Task details:
Using the word "sendChan" as the filter, copy each matching line from the records.

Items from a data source
-- ==== Sys2Proof/Machine/Fronts.lean ====
section
/-! DEFINITION. Copy fronts (R356-R360), checkpoints (R372-R374, R429) and the tee's end (R371). -/
namespace Sys2Proof.Machine

/-! Checkpoint shards. -/

/-- The largest magnitude's exponent, at least -127; none when every value is zero. -/
def blockExp (xs : List XVal) : Option Int :=
  xs.foldl (fun m x => match x with
    | .fin _ n d e => if n == 0 then m else
        let k := max (floorLog2 n d e) (-127)
        some (match m with
          | some j => max j k
          | none => k)
    | _ => m) none

/-- R374: one block of 32 FP32 codes: its scale and its BF16 codes. -/
def narrowBlock (cs : List Nat) : Nat × List Nat :=
  let xs := cs.map (fun c => decFlt fp32 c)
  let put (k : Int) (x : XVal) : Nat := (toFlt bf16 false .rne 0 (xScale2 x k)).code
  if xs.any (fun x => !xFinite x) then (0xFF, xs.map (put 0))
  else match blockExp xs with
    | none => (0x7F, xs.map (put 0))
    | some xe => ((xe + 127).toNat, xs.map (put xe))

/-- FP32 codes of a run of bytes. -/
def codes32 (bs : List Byte) : List Nat := (blocksOf 4 (bs.length / 4 + 1) bs).map leNat

def groups32 (n : Nat) (l : List Nat) : List (List Nat) := (List.range n).map (fun i => lslice l (32 * i) 32)

/-- A BANK_MOMENT32 section: elements, then scales (R374). -/
def narrow (bs : List Byte) : List Byte :=
  let bl := (groups32 (bs.length / 128) (codes32 bs)).map narrowBlock
  bl.flatMap (fun b => b.2.flatMap (fun c => natLe c 2)) ++ bl.map (fun b => BitVec.ofNat 8 b.1)

/-- The FP32 bytes that a section of a region of n bytes widens to (R374). -/
def widen (n : Nat) (bs : List Byte) : List Byte :=
  let scales := bs.drop (n / 2)
  (List.range (n / 4)).flatMap (fun i =>
    let y := decFlt bf16 (leNat (lslice bs (2 * i) 2))
    let sc := (scales.getD (i / 32) 0#8).toNat
    let x := if sc == 0xFF then y else xScale2 y (127 - (sc : Int))
    natLe (toFlt fp32 false .rne 0 x).code 4)

/-- One section: kind, region index, source bytes, content. -/
structure Section where
  kind : Nat
  ix   : Nat
  src  : Nat
  body : List Byte
  deriving DecidableEq, Repr

/-- Bytes that a front gathered from the units of a region copy. -/
def gathered (f : Front) (base size : Nat) : List Byte :=
  (unitsOf base size).flatMap (fun u => (tget [] f.data u).flatMap (fun w => w.bytes))

/-- The sections of a checkpoint in their order (Table 12-7). -/
def ckptSections (s : State) (f : Front) : List Section :=
  ((bankRegions s).filter (fun k => oget s 0x5802 (k + 1) / 2 % 4 != 2)).map (fun k =>
      let b := gathered f (bankBase s k ((f.step + 1) % 2)) (bankSize s k)
      if oget s 0x5802 (k + 1) / 2 % 4 == 1 then ⟨2, k, b.length, narrow b⟩ else ⟨1, k, b.length, b⟩) ++
    ((singles s).filter (fun k => singleFlags s k / 2 % 2 == 1)).map (fun k =>
      let b := gathered f (singleBase s k) (singleSize s k)
      ⟨3, k, b.length, b⟩) ++
    [⟨4, 0, 262144, snapBytes f.vtab⟩]

/-- Offset of each section, from the header's end on, each on a 32-byte boundary. -/
def placed : Nat → List Section → List (Nat × Section)
  | _, [] => []
  | o, x :: t => (o, x) :: placed ((o + x.body.length + 31) / 32 * 32) t

def planShard (s : State) : Nat := (s.plan.map (fun p => p.shard)).getD 0

def planIdOf (s : State) : Nat := (s.plan.map (fun p => p.planId)).getD 0

/-- The plaintext with a digest in its header. -/
def shardWith (s : State) (f : Front) (ps : List (Nat × Section)) (dig : List Byte) : List Byte :=
  let tab := ps.flatMap (fun p => natLe p.2.kind 1 ++ natLe p.2.ix 7 ++ natLe p.2.src 8 ++ natLe p.1 8 ++ natLe p.2.body.length 8)
  let head := natLe 0x4B434C52 4 ++ natLe 1 2 ++ natLe ps.length 1 ++ natLe 0 1 ++ natLe (oget s 0x5801 1) 8 ++ natLe f.step 8 ++
    natLe (planShard s) 4 ++ natLe f.epoch 4 ++ natLe (oget s 0x5401 2) 8 ++ natLe (planIdOf s) 8 ++ dig ++ zeros 16 ++ tab
  ps.foldl (fun b p => b ++ zeros (p.1 - b.length) ++ p.2.body) (head ++ zeros (4096 - head.length))

/-- The plaintext of a checkpoint shard. -/
def shardPlain (s : State) (f : Front) : List Byte :=
  let ps := placed 4096 (ckptSections s f)
  shardWith s f ps (sha256 (shardWith s f ps (zeros 32)))

def segSize : Nat := 2097152

def segsOf (n : Nat) : Nat := (n + segSize - 1) / segSize

/-- Bytes 0-79 of a clear header decide the key of its segments (R429). -/
def shardKey (jsk clear : List Byte) : List Byte := hkdf (clear.take 80) jsk (ascii "RLM4-CKPT") 32

def clearHead (plain : List Byte) (nonce : Nat) : List Byte :=
  natLe 0x53454C52 4 ++ natLe 1 2 ++ natLe 0 2 ++ lslice plain 8 20 ++ zeros 4 ++ lslice plain 48 32 ++ natLe nonce 8 ++
    natLe plain.length 8 ++ natLe (segsOf plain.length) 4 ++ zeros 44

/-- Segment i, sealed: ciphertext and tag. -/
def sealSeg (jsk clear plain : List Byte) (i : Nat) : List Byte :=
  let (ct, tag) := gcmSeal (shardKey jsk clear) (natLe i 8 ++ zeros 4) clear (lslice plain (segSize * i) segSize)
  ct ++ tag

/-- A storage operation's header (R490). -/
def opHead (op step shard off count : Nat) : List Byte :=
  natLe op 1 ++ zeros 7 ++ natLe step 8 ++ natLe shard 4 ++ natLe off 8 ++ natLe count 4

/-- Bytes of one PUT that fit an Ethernet payload, a multiple of 32 (assumption log 57). -/
def putChunk (s : State) (ep : Nat) : Nat := max 32 (((getEth s (epPort s ep)).mtu - 128) / 32 * 32)

/-- PUTs of a run of bytes at an offset. -/
def putBytes (s : State) (ep step off : Nat) (bs : List Byte) : State :=
  let n := putChunk s ep
  (List.range ((bs.length + n - 1) / n)).foldl (fun s i =>
    let d := lslice bs (n * i) n
    sendChan s ep 3 (opHead 1 step (planShard s) (off + n * i) d.length ++ d)) s

/-- The checkpoint is gathered: it is sealed and sent, segment 0 last (R373, R429). -/
def ckptSeal (s : State) (f : Front) : State :=
  let plain := shardPlain s f
  let (n, s1) := drbgBytes s 8
  let clear := clearHead plain (leNat n)
  let k := segsOf plain.length
  let at_ (i : Nat) : Nat := 128 + i * (segSize + 16)
  let s2 := (List.range (k - 1)).foldl (fun s i => putBytes s f.dest f.step (at_ (i + 1)) (sealSeg s.lock.jsk clear plain (i + 1))) s1
  let s3 := putBytes (putBytes s2 f.dest f.step 0 clear) f.dest f.step 128 (sealSeg s2.lock.jsk clear plain 0)
  let total := 128 + plain.length + 16 * k
  sendChan { s3 with rcv := { s3.rcv with ckptSent := some (f.dest, f.step) } } f.dest 3 (opHead 2 f.step (planShard s3) 0 total)

/-! The fronts. -/

/-- Where a mirror front stands in its walk. -/
def frontPos (s : State) (f : Front) : Nat :=
  match f.units with
  | u :: _ => (passUnits s false).findIdx (fun x => x == u)
  | [] => (passUnits s false).length

def putFront (s : State) (f : Front) : State := { s with fronts := s.fronts.map (fun g => if g.kind == f.kind then f else g) }

def showPos (s : State) (f : Front) : State := if f.kind == 0 then oset s 0x5800 4 (frontPos s f) else s

/-- A front that has passed its last unit and sent all it holds is done. -/
def passCheck (s : State) (kind : Nat) : State :=
  match s.fronts.find? (fun f => f.kind == kind) with
  | none => s
  | some f =>
    if !f.units.isEmpty || !f.cow.isEmpty then s
    else
      let s1 := { s with fronts := s.fronts.filter (fun g => g.kind ≠ kind) }
      if kind == 0 then
        let s2 := raise (oset (oset s1 0x5800 2 2) 0x5800 4 0xFFFFFFFF) 0x0F11 []
        match routeOf s2 f.dest with
        | some (port, _) => enqueue s2 port (mirrorMsg s2 f.dest 2)
        | none => s2
      else if kind == 1 then { s1 with tee := s1.tee.map (fun t => { t with passed := true }) }
      else if epKind s1 f.dest != 2 then raise s1 0x0F1C []
      else ckptSeal s1 f

/-- The tee's port carries traffic. -/
def teeReady (s : State) : Bool :=
  match s.tee with
  | some t => (match t.ports with
    | p :: _ => portState s p == 3
    | [] => false)
  | none => false

/-- A unit leaves: old contents that copy-on-write took, or the front's next unit (R358, R359). -/
def sendUnit (s : State) (f : Front) : State :=
  match f.cow, f.units with
  | u :: t, _ =>
    let ws := tget [] f.data u
    let g := { f with cow := t, data := if f.kind == 2 then f.data else tdel f.data u }
    bumpPerf (sendScr (putFront s g) (if f.kind == 2 || ws.isEmpty then [] else unitMsgs s f u ws)) 0x5800 9 1
  | [], u :: t =>
    let ws := readUnit s u
    let g := { f with units := t, pos := f.pos + 1, data := if f.kind == 2 then tset f.data u ws else f.data }
    showPos (bumpPerf (sendScr (putFront s g) (if f.kind == 2 then [] else unitMsgs s f u ws)) 0x5800 8 1) g
  | [], [] => s

/-- COPY_FRONT_UNIT: the front of a kind sends its next unit (0 mirror, 1 shadow, 2 checkpoint). -/
def copyFrontUnit (s : State) (kind : Nat) : State :=
  match s.fronts.find? (fun f => f.kind == kind) with
  | none => s
  | some f =>
    if kind == 0 && (liveRoute s f.dest).isNone then mirrorLost s
    else if kind == 1 && !teeReady s then s
    else passCheck (sendUnit (hbmSeen s) f) kind

/-- Writes that waited proceed: they are written through, and remote WRITEs are answered. -/
def pendGo (s : State) : State :=
  let (s1, done) := pendStep s
  let s2 := if done.any (fun w => inJournal s w.a (pendLen w)) then flushLdg s1 else flushOther s1
  ledgerSettle (done.foldl (fun s w => match w.resp with
    | some (key, m) => writeDone s key m
    | none => s) s2)

/-- COW_READ_DONE: the old contents of the unit that has waited longest are placed in the send buffer; its write may proceed.
The copy-on-write half holds two units (R360); how long the write waited is free. -/
def cowReadDone (s : State) : State :=
  match s.cowQ with
  | [] => if s.pendW.isEmpty then s else pendGo s
  | u :: _ =>
    if cowHeld s ≥ 2 then s
    else
      let s1 := cowPlace s u
      pendGo (s1.fronts.foldl showPos s1)

/-! The end of a tee at the pattern. -/

/-- SHADOW_ENDED at the pattern (R371). -/
def teeEnded (s : State) : State := if s.tee.isSome then raise (endTee s) 0x0F1A [] else s

/-- The pattern ends the tee when its TEE port is no longer its shadow's: the promoted shadow has dropped its plan (R371). -/
def teeWatch (old new : State) (p : Nat) : State :=
  let st := portState new p
  match old.tee with
  | some t => if t.ports.contains p && portState old p == 3 && (st == 0 || st == 2 || st == 4 || st == 5) then endTee new else new
  | none => new

end Sys2Proof.Machine
end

Task result:
    sendChan s ep 3 (opHead 1 step (planShard s) (off + n * i) d.length ++ d)) s
  sendChan { s3 with rcv := { s3.rcv with ckptSent := some (f.dest, f.step) } } f.dest 3 (opHead 2 f.step (planShard s3) 0 total)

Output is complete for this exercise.